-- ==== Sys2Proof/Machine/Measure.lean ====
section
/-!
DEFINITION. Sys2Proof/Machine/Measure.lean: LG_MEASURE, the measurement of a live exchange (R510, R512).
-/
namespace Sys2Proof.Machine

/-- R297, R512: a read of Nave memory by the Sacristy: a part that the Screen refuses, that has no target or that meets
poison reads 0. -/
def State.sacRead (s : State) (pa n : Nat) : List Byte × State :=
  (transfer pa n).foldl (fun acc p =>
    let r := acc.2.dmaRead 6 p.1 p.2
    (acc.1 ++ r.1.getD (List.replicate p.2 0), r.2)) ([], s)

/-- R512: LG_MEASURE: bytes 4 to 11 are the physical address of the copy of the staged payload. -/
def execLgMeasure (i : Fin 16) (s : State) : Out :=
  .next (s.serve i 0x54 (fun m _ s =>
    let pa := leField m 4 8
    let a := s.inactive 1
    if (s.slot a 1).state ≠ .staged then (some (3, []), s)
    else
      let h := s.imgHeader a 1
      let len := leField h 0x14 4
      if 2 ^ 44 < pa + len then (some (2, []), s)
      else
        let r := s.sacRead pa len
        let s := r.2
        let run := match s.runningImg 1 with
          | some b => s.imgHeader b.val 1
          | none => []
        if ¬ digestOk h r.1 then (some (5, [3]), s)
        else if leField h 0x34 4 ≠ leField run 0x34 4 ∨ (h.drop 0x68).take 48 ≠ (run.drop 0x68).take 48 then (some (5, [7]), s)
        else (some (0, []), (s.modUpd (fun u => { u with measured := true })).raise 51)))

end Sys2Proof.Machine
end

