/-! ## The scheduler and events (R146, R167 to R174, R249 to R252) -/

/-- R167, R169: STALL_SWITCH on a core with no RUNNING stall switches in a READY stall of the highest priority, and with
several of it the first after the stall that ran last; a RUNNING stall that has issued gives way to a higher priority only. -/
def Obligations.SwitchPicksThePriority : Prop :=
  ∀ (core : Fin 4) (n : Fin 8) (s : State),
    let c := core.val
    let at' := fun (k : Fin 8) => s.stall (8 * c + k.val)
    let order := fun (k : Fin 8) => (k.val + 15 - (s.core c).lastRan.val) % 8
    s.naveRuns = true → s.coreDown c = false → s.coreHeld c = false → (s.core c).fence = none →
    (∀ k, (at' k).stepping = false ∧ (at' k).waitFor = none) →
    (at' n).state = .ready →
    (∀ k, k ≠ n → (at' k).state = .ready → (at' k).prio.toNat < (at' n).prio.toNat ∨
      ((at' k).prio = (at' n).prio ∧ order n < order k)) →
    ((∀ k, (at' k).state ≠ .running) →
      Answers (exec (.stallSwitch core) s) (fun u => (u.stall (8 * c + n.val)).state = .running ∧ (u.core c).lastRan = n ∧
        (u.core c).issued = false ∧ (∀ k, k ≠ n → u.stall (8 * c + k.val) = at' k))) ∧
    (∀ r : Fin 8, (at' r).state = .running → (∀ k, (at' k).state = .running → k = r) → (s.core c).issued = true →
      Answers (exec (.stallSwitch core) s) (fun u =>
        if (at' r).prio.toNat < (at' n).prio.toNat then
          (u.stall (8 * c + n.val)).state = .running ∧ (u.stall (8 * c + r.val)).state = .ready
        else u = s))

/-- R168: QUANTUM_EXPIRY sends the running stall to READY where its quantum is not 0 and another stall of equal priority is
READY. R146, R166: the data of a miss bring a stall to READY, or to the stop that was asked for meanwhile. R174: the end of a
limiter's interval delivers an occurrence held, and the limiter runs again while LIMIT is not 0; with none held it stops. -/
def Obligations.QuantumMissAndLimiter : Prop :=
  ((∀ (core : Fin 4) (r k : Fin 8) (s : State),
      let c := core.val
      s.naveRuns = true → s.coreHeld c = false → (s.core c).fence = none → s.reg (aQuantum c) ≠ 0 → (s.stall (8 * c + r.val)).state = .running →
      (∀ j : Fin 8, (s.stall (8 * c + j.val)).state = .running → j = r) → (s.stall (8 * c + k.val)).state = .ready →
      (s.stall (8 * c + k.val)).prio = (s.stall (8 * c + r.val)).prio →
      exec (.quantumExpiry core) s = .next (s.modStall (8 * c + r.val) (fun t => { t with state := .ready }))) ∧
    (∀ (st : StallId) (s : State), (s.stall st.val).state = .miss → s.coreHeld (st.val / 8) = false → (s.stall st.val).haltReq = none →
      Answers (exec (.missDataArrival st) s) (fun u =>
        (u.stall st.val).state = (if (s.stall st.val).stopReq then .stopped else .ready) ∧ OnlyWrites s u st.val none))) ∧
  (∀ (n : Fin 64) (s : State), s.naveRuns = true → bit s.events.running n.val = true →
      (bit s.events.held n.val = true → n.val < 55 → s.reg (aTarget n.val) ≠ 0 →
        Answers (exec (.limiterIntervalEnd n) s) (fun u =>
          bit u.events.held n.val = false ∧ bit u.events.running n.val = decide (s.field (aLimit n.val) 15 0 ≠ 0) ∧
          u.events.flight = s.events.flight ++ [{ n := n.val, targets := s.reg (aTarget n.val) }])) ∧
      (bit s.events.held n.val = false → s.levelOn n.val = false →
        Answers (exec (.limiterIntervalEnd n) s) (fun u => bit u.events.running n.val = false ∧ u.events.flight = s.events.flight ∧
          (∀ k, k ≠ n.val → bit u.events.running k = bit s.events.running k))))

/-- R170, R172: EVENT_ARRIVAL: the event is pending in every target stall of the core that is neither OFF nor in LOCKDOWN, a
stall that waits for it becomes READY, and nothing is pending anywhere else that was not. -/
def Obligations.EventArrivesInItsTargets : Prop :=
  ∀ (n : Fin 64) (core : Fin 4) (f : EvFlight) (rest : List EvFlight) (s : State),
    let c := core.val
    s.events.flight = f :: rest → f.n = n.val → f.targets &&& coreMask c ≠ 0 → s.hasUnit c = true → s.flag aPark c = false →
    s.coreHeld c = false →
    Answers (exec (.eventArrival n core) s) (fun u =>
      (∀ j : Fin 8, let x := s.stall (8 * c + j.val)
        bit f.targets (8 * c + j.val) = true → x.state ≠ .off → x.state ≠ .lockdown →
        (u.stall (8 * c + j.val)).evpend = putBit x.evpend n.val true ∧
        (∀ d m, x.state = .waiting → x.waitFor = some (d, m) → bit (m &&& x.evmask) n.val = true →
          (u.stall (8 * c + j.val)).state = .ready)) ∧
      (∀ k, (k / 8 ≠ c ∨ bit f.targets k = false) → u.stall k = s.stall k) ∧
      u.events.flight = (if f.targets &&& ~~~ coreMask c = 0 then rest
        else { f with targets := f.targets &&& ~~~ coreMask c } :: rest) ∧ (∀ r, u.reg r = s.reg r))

**TASK PROMPT**
Your reply should hold all the lines from the listing above in which "lastRan" appears.

**RESULT**
    let order := fun (k : Fin 8) => (k.val + 15 - (s.core c).lastRan.val) % 8
      Answers (exec (.stallSwitch core) s) (fun u => (u.stall (8 * c + n.val)).state = .running ∧ (u.core c).lastRan = n ∧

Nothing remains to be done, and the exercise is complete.